Stopped clock alert: David Brooks is right. Really right.
by digby
This is the best column I’ve read by him in many a moon and it gives me a tiny bit of hope that the right will get on board with the idea that torture by solitary confinement is cruel and unusual punishment:
We don’t flog people in our prison system, or put them in thumbscrews or stretch them on the rack. We do, however, lock prisoners away in social isolation for 23 hours a day, often for months, years or decades at a time.
We prohibit the former and permit the latter because we make a distinction between physical and social pain. But, at the level of the brain where pain really resides, this is a distinction without a difference. Matthew Lieberman of the University of California, Los Angeles, compared the brain activities of people suffering physical pain with people suffering from social pain. As he writes in his book, “Social,” “Looking at the screens side by side … you wouldn’t have been able to tell the difference.”
The brain processes both kinds of pain in similar ways. Moreover, at the level of human experience, social pain is, if anything, more traumatic, more destabilizing and inflicts more cruel and long-lasting effects than physical pain. What we’re doing to prisoners in extreme isolation, in other words, is arguably more inhumane than flogging.
This seems obvious to me. Simple human empathy should be enough to show that this is a form of torture. The anguish this causes in prisoners has been clear since … forever. But having science back up what any decent person would already know, adds a layer to the moral argument that might convince at least a few people. (I have no hope for a large number of my fellow Americans on this — they believe torture in our prisons is useful — and entertaining.)

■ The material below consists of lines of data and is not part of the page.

/-! ### Host link, rings and records (chapters 12 to 14) -/

/-- R278, R280, R286 to R288, R292, R295, R317: ownership of the rings, the PCIe link, the MSI-X table and its held messages, pending
interrupts, of which one of the same register clock survives a clear, the kind policers, errors of host memory, and the timer of a
vector's moderation. -/
def Obligations.HostLinkAndInterrupts : Prop :=
  (∀ (s : State) (a : Agent) (v : Word), s.Sound → linked s →
    (keyOpen s a = false → completes (.ringOwnerWrite a v) s fun t =>
      faultLogged s t 3 a 2 0 (Reg.off .CTL_RING_OWNER) ∧ s.Only t [.sys, .ctl] faultRegs faultCnts)
    ∧ (passesKey s a (Reg.off .CTL_RING_OWNER) → s.flag .SYS_PLANE_STATE_HEADLESS = false →
      completes (.ringOwnerWrite a v) s fun t =>
        faultLogged s t 4 a 2 0 (Reg.off .CTL_RING_OWNER) ∧ keyOf' t a = none ∧ s.Only t [.sys, .ctl] faultRegs faultCnts)
    ∧ (passesKey s a (Reg.off .CTL_RING_OWNER) → s.flag .SYS_PLANE_STATE_HEADLESS = true →
      completes (.ringOwnerWrite a v) s fun t =>
        ownerExt t = v.getLsbD 0 ∧ keyOf' t a = none ∧ s.Only t [.ctl] [Reg.off .CTL_RING_OWNER] []))
  ∧ (∀ s : State, s.Sound → s.flag .CTL_PCIE_STATUS_LINK_UP = true →
    (ownerExt s = true → completes .pcieLinkDown s fun t =>
      t.flag .CTL_PCIE_STATUS_LINK_UP = false
      ∧ t.cnt .CTL_PCIE_LINK_DOWN_CNT = s.cnt .CTL_PCIE_LINK_DOWN_CNT + 1#64 ∧ pends t 174
      ∧ (∀ r < 172, ringEn t r = false ∧ headOf t r = headOf s r ∧ (ringOf t r).units = (ringOf s r).units)
      ∧ faultNoted s t 0x13 0 ∧ t.host.mem = s.host.mem ∧ t.host.ext = s.host.ext)
    ∧ (ownerExt s = false → completes .pcieLinkDown s fun t =>
      t.flag .CTL_PCIE_STATUS_LINK_UP = false ∧ pends t 174
      ∧ s.Only t [.ctl, .out] [Reg.off .CTL_PCIE_STATUS, Reg.off .CTL_INT_PEND 5] [Cnt.off .CTL_INT_MERGE_CNT]))
  ∧ (∀ (s : State) (w : Fin 9) (bme : Bool), s.Sound →
    completes (.pcieLinkUp w bme) s fun t =>
      t.flag .CTL_PCIE_STATUS_LINK_UP = true ∧ t.flag .CTL_PCIE_STATUS_BME = bme
      ∧ t.fld .CTL_PCIE_STATUS_WIDTH = w.val
      ∧ (bme = true → ∀ v ∈ t.ctl.msixHeld, (SMap.getD t.ctl.msix v {}).masked = true)
      ∧ s.Only t [.ctl, .out] [Reg.off .CTL_PCIE_STATUS, Reg.off .CTL_INT_PEND 5] [Cnt.off .CTL_INT_MERGE_CNT])
  ∧ (∀ (s : State) (v : Byte) (addr : DWord) (data : Word) (masked : Bool), s.Sound →
    completes (.msixEntryUnmask ⟨v, addr, data, masked⟩) s fun t =>
      SMap.getD t.ctl.msix v.toNat {} = ⟨addr, data, masked⟩
      ∧ (masked = false → s.flag .CTL_PCIE_STATUS_LINK_UP = true → s.flag .CTL_PCIE_STATUS_BME = true →
        v.toNat ∈ s.ctl.msixHeld → .msix v.toNat addr data ∈ t.out ∧ v.toNat ∉ t.ctl.msixHeld)
      ∧ s.Only t [.ctl, .out] [] [])
  ∧ (∀ (s : State) (a : Agent) (i : Fin 8) (v : Word), s.Sound →
    completes (.intPendClear a i v) s fun t =>
      (∀ j < 32, (t.reg .CTL_INT_PEND i.val).getLsbD j = ((s.reg .CTL_INT_PEND i.val).getLsbD j
        && !(v.getLsbD j && (SMap.get? s.ctl.intAt (32 * i.val + j)).all (fun e => e.1 != s.regClk + 1))))
      ∧ s.Only t [.ctl, .out] [Reg.off .CTL_INT_PEND i.val] [Cnt.off .CTL_INT_MERGE_CNT])
  ∧ (∀ s : State, s.Sound →
    (idlDue s = false → exec .idlPolicerRefresh s = .next s)
    ∧ (idlDue s = true → completes .idlPolicerRefresh s fun t => s.Only t [.ctl] [] [] ∧ ∀ k < 5,
      (idlPol t k).en = s.flag .IDL_POL_CFG_EN k
      ∧ (idlPol t k).bucket =
        (if s.flag .IDL_POL_CFG_EN k = true ∧ (idlPol s k).en = false then
          1024 * max 1 (s.fld .IDL_POL_CFG_BURST k) * 65536
        else min ((idlPol s k).bucket + 8192 * s.fld .IDL_POL_CFG_RATE k)
          (1024 * max 1 (s.fld .IDL_POL_CFG_BURST k) * 65536))))
  ∧ (∀ (s : State) (addr : Nat) (core : Bool), s.Sound →
    (inDram addr 1 = true →
      (completes (.hostMemoryError addr ⟨true, core⟩) s fun t =>
        t.cnt .CTL_DRAM_CORR_CNT = s.cnt .CTL_DRAM_CORR_CNT + 1#64 ∧ t.host = s.host)
      ∧ (completes (.hostMemoryError addr ⟨false, true⟩) s fun t =>
        t.cnt .CTL_DRAM_UNCORR_CNT = s.cnt .CTL_DRAM_UNCORR_CNT + 1#64 ∧ addr / 64 ∈ t.host.poison
        ∧ t.host.mem = s.host.mem ∧ .accessFault addr ∈ t.out)
      ∧ (completes (.hostMemoryError addr ⟨false, false⟩) s fun t =>
        addr / 64 ∈ t.host.poison ∧ t.host.mem = s.host.mem ∧ s.Only t [.host] [] []))
    ∧ (∀ corrected, inDram addr 1 = false →
      (core = true → inRom addr 1 = false → inAperture addr 1 = false →
        completes (.hostMemoryError addr ⟨corrected, core⟩) s fun t =>
          t.out = .accessFault addr :: s.out ∧ s.Only t [.out] [] [])
      ∧ (core = false ∨ inRom addr 1 = true ∨ inAperture addr 1 = true →
        exec (.hostMemoryError addr ⟨corrected, core⟩) s = .next s)))
  ∧ (∀ (s : State) (r : Fin 172) (e : Nat), s.Sound → linked s → (ringOf s r).irqAt = some e →
    (s.flag .HOST_IRQ_CFG_EN r = true → s.fld .HOST_IRQ_CFG_USEC r ≠ 0 →
      e + s.fld .HOST_IRQ_CFG_USEC r * 1600 ≤ s.now →
      completes (.irqModTimer r) s fun t =>
        pends t r ∧ (ringOf t r).irqN = 0 ∧ (ringOf t r).irqAt = none)
    ∧ ((s.flag .HOST_IRQ_CFG_EN r = false ∨ s.fld .HOST_IRQ_CFG_USEC r = 0
        ∨ s.now < e + s.fld .HOST_IRQ_CFG_USEC r * 1600) → exec (.irqModTimer r) s = .next s))

/-- R287, R302, R303, R310: doorbells. The entries that software stores before a doorbell reach host memory, the external host's its
own; then a producer's doorbell is ignored and logged on a ring that is not enabled, is refused with the first code that
applies, or sets TAIL; a consumer's sets HEAD, and frees the space from the next core clock on, or is refused.
That the DOORBELL command carries the stores before it is the model's choice (log 12). -/
def Obligations.Doorbells : Prop :=
  (∀ (s : State) (a : Agent) (r : Fin 172) (v : Word) (l : List (Nat × List Byte)), s.Sound → linked s → r.val < 160 →
    (s.flag .SYS_PLANE_STATE_HEADLESS = false → ringEn s r = false → completes (.doorbell a r v l) s fun t =>
      faultLogged s t 4 a 2 0 (Reg.off .HOST_DB r) ∧ headOf t r = headOf s r ∧ tailOf t r = tailOf s r)
    ∧ ((s.flag .SYS_PLANE_STATE_HEADLESS = true ∨ ringEn s r = true) →
      (ringSize s r < sub32 v.toNat (headOf s r) →
        completes (.doorbell a r v l) s fun t => doorbellRefused s t false r 1 v.toNat)
      ∧ (sub32 v.toNat (headOf s r) ≤ ringSize s r → 2 ^ 31 ≤ sub32 v.toNat (tailOf s r) →
        completes (.doorbell a r v l) s fun t => doorbellRefused s t false r 2 v.toNat)
      ∧ (sub32 v.toNat (headOf s r) ≤ ringSize s r → sub32 v.toNat (tailOf s r) < 2 ^ 31 →
        s.flag .SYS_PLANE_STATE_HEADLESS = true →
        completes (.doorbell a r v l) s fun t => doorbellRefused s t false r 3 v.toNat)
      ∧ (sub32 v.toNat (headOf s r) ≤ ringSize s r → sub32 v.toNat (tailOf s r) < 2 ^ 31 →
        s.flag .SYS_PLANE_STATE_HEADLESS = false →
        completes (.doorbell a r v l) s fun t => tailOf t r = v.toNat ∧ headOf t r = headOf s r
          ∧ ∀ q < 172, ringEn t q = ringEn s q ∧ headOf t q = headOf s q ∧ (q ≠ r.val → tailOf t q = tailOf s q))))
  ∧ (∀ (s : State) (a : Agent) (r : Fin 172) (v : Word) (l : List (Nat × List Byte)), s.Sound → linked s → 160 ≤ r.val →
    (s.flag .SYS_PLANE_STATE_HEADLESS = true →
      completes (.doorbell a r v l) s fun t => doorbellRefused s t true r 3 v.toNat)
    ∧ (s.flag .SYS_PLANE_STATE_HEADLESS = false → headAhead (headOf s r) (tailOf s r) v.toNat = false →
      completes (.doorbell a r v l) s fun t => doorbellRefused s t true r 5 v.toNat)
    ∧ (s.flag .SYS_PLANE_STATE_HEADLESS = false → headAhead (headOf s r) (tailOf s r) v.toNat = true →
      completes (.doorbell a r v l) s fun t =>
        headOf t r = v.toNat ∧ tailOf t r = tailOf s r ∧ freeHead t r = freeHead s r))
  ∧ (∀ (s : State) (a : Agent) (r : Fin 160) (v : Word), s.Sound → linked s →
    (s.flag .SYS_PLANE_STATE_HEADLESS = true →
      completes (.cplDoorbell a r v) s fun t => doorbellRefused s t true r 3 v.toNat)
    ∧ (s.flag .SYS_PLANE_STATE_HEADLESS = false →
      headAhead (s.reg .HOST_CPL_HEAD r).toNat (s.reg .HOST_CPL_TAIL r).toNat v.toNat = false →
      completes (.cplDoorbell a r v) s fun t => doorbellRefused s t true r 5 v.toNat)
    ∧ (s.flag .SYS_PLANE_STATE_HEADLESS = false →
      headAhead (s.reg .HOST_CPL_HEAD r).toNat (s.reg .HOST_CPL_TAIL r).toNat v.toNat = true →
      completes (.cplDoorbell a r v) s fun t =>
        t.reg .HOST_CPL_HEAD r = v ∧ freeHead t r = freeHead s r ∧ (∀ q, q ≠ r.val → ringOf t q = ringOf s q)
        ∧ (ringOf t r).units = (ringOf s r).units ∧ t.host.mem = s.host.mem ∧ t.host.ext = s.host.ext
        ∧ s.Only t [.host, .ctl] [Reg.off .HOST_CPL_HEAD r] []))
  ∧ (∀ (s : State) (a : Agent) (r : Fin 172) (v : Word) (x : Nat) (d : List Byte), s.Sound → linked s →
    (a ≠ .host → inDram x d.length = true → poisoned s x d.length = [] → completes (.doorbell a r v [(x, d)]) s fun t =>
      memGet t.host.mem x d.length = d ∧ t.host.ext = s.host.ext
      ∧ ∀ b, (b < x ∨ x + d.length ≤ b) → SMap.getD t.host.mem b 0#8 = SMap.getD s.host.mem b 0#8)
    ∧ (a = .host → completes (.doorbell a r v [(x, d)]) s fun t =>
      memGet t.host.ext x d.length = d ∧ t.host.mem = s.host.mem
      ∧ ∀ b, (b < x ∨ x + d.length ≤ b) → SMap.getD t.host.ext b 0#8 = SMap.getD s.host.ext b 0#8))

/-- R299, R301, R305, R312, R313: a ring is enabled where its settings and structures stand, shows CFG_ERR where they do not,
and is ignored and logged while it runs or stops; disabling it keeps its units; it shows idle when the last unit is gone. A
window with EN takes no new base, translation or size. -/
def Obligations.RingAndWindowSettings : Prop :=
  (∀ (s : State) (a : Agent) (r : Fin 172), s.Sound → linked s →
    (ringWritable s r = false → completes (.ringEnable a r) s fun t =>
      faultLogged s t 4 a 2 0 (Reg.off .HOST_RING_CTRL r) ∧ s.Only t [.sys, .ctl] faultRegs faultCnts)
    ∧ (ringWritable s r = true → canEnable s r = false → completes (.ringEnable a r) s fun t =>
      t.flag .HOST_RING_STATUS_CFG_ERR r = true ∧ ringEn t r = false
      ∧ s.Only t [.ctl] [Reg.off .HOST_RING_STATUS r] [])
    ∧ (ringWritable s r = true → canEnable s r = true → completes (.ringEnable a r) s fun t =>
      ringEn t r = true ∧ t.flag .HOST_RING_STATUS_RUNNING r = true ∧ t.flag .HOST_RING_STATUS_ERR r = false
      ∧ t.fld .HOST_RING_STATUS_ERR_CODE r = 0 ∧ t.flag .HOST_RING_STATUS_RING_IDLE r = false
      ∧ headOf t r = headOf s r ∧ tailOf t r = (if r.val < 160 then headOf s r else tailOf s r)
      ∧ (ringOf t r).units = (ringOf s r).units
      ∧ s.Only t [.host, .ctl] [Reg.off .HOST_RING_STATUS r, Reg.off .HOST_RING_CTRL r, Reg.off .HOST_RING_TAIL r] []))
  ∧ (∀ (s : State) (a : Agent) (r : Fin 172), s.Sound → linked s →
    (ringEn s r = true → completes (.ringDisable a r) s fun t =>
      ringEn t r = false ∧ t.flag .HOST_RING_STATUS_RUNNING r = false
      ∧ (ringOf t r).units = (ringOf s r).units ∧ (ringOf t r).raw = [] ∧ (ringOf t r).pre = []
      ∧ s.Only t [.host, .ctl] [Reg.off .HOST_RING_STATUS r, Reg.off .HOST_RING_CTRL r] [])
    ∧ (ringEn s r = false → completes (.ringDisable a r) s fun t => s.Only t [.ctl] [] []))
  ∧ (∀ (s : State) (r : Fin 172), s.Sound →
    (stopping s r = false ∨ (ringOf s r).units ≠ [] → exec (.ringIdle r) s = .next s)
    ∧ (stopping s r = true → (ringOf s r).units = [] → completes (.ringIdle r) s fun t =>
      t.flag .HOST_RING_STATUS_RING_IDLE r = true ∧ headOf t r = headOf s r ∧ tailOf t r = tailOf s r
      ∧ (linked s → s.flag .HOST_IRQ_CFG_EN r = true → pends t r)
      ∧ ((ringOf s r).quiet = true ∨ ownerDown s = true → t.host.mem = s.host.mem ∧ t.host.ext = s.host.ext)
      ∧ (∀ y, (ringOf s r).quiet = false → ownerDown s = false →
        dmaTarget s (s.reg64 .HOST_RING_WB_LO .HOST_RING_WB_HI r) 64 true = some y →
        (linked s → (ownerExt s = true ∨ poisoned s y 64 = []) →
          memGet (dmaMem t) y 64 = fit 64 (toLe 4 (if r.val < 160 then headOf s r else tailOf s r)))
        ∧ (¬ linked s → t.ctl.heldDma = s.ctl.heldDma
          ++ [⟨ownerExt s, y, fit 64 (toLe 4 (if r.val < 160 then headOf s r else tailOf s r))⟩]))))
  ∧ (∀ (s : State) (a : Agent) (w : Fin 16) (k : Fin 5) (v : Word), s.Sound → linked s → k.val ≠ 0 →
    (s.flag .HOST_WIN_CFG_EN w = true → completes (.winCfgWrite a w k v) s fun t =>
      faultLogged s t 4 a 2 0 (Reg.off (winReg k) w) ∧ s.Only t [.sys, .ctl] faultRegs faultCnts)
    ∧ (s.flag .HOST_WIN_CFG_EN w = false → completes (.winCfgWrite a w k v) s fun t =>
      t.reg (winReg k) w = v ∧ s.Only t [.ctl] [Reg.off (winReg k) w] []))
  ∧ (∀ (s : State) (a : Agent) (w : Fin 16) (v : Word), s.Sound → linked s →
    (s.flag .HOST_WIN_CFG_EN w = true → completes (.winCfgWrite a w 0 v) s fun t =>
      t.flag .HOST_WIN_CFG_EN w = v.getLsbD 31 ∧ t.flag .HOST_WIN_CFG_WRITE w = v.getLsbD 30
      ∧ t.fld .HOST_WIN_CFG_SIZE_LOG2 w = s.fld .HOST_WIN_CFG_SIZE_LOG2 w
      ∧ (v.toNat % 64 = s.fld .HOST_WIN_CFG_SIZE_LOG2 w → s.Only t [.ctl] [Reg.off .HOST_WIN_CFG w] [])
      ∧ (v.toNat % 64 ≠ s.fld .HOST_WIN_CFG_SIZE_LOG2 w → faultLogged s t 4 a 2 0 (Reg.off .HOST_WIN_CFG w)))
    ∧ (s.flag .HOST_WIN_CFG_EN w = false →
      (v.getLsbD 31 = true → (v.toNat % 64 < 12 ∨ 46 < v.toNat % 64
          ∨ s.reg64 .HOST_WIN_BASE_LO .HOST_WIN_BASE_HI w % 2 ^ (v.toNat % 64) ≠ 0) →
        completes (.winCfgWrite a w 0 v) s fun t =>
          faultLogged s t 4 a 2 0 (Reg.off .HOST_WIN_CFG w) ∧ s.Only t [.sys, .ctl] faultRegs faultCnts)
      ∧ (v.getLsbD 31 = false ∨ (12 ≤ v.toNat % 64 ∧ v.toNat % 64 ≤ 46
          ∧ s.reg64 .HOST_WIN_BASE_LO .HOST_WIN_BASE_HI w % 2 ^ (v.toNat % 64) = 0) →
        completes (.winCfgWrite a w 0 v) s fun t =>
          t.flag .HOST_WIN_CFG_EN w = v.getLsbD 31 ∧ t.flag .HOST_WIN_CFG_WRITE w = v.getLsbD 30
          ∧ t.fld .HOST_WIN_CFG_SIZE_LOG2 w = v.toNat % 64 ∧ s.Only t [.ctl] [Reg.off .HOST_WIN_CFG w] [])))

Brooks’ conclusion is quite something for a Republican, even one who sells himself as a moderate:
The larger point is we need to obliterate the assumption that inflicting any amount of social pain is O.K. because it’s not real pain.
When you put people in prison, you are imposing pain on them. But that doesn’t mean you have to gouge out the nourishment that humans need for health, which is social, emotional and relational.
Imagine that. He thinks even prisoners have a “need for health, which is social, emotional and relational.” What a concept. If our criminal justice system made a decision to end the practice of “social pain” we would have taken a large step toward becoming civilized again.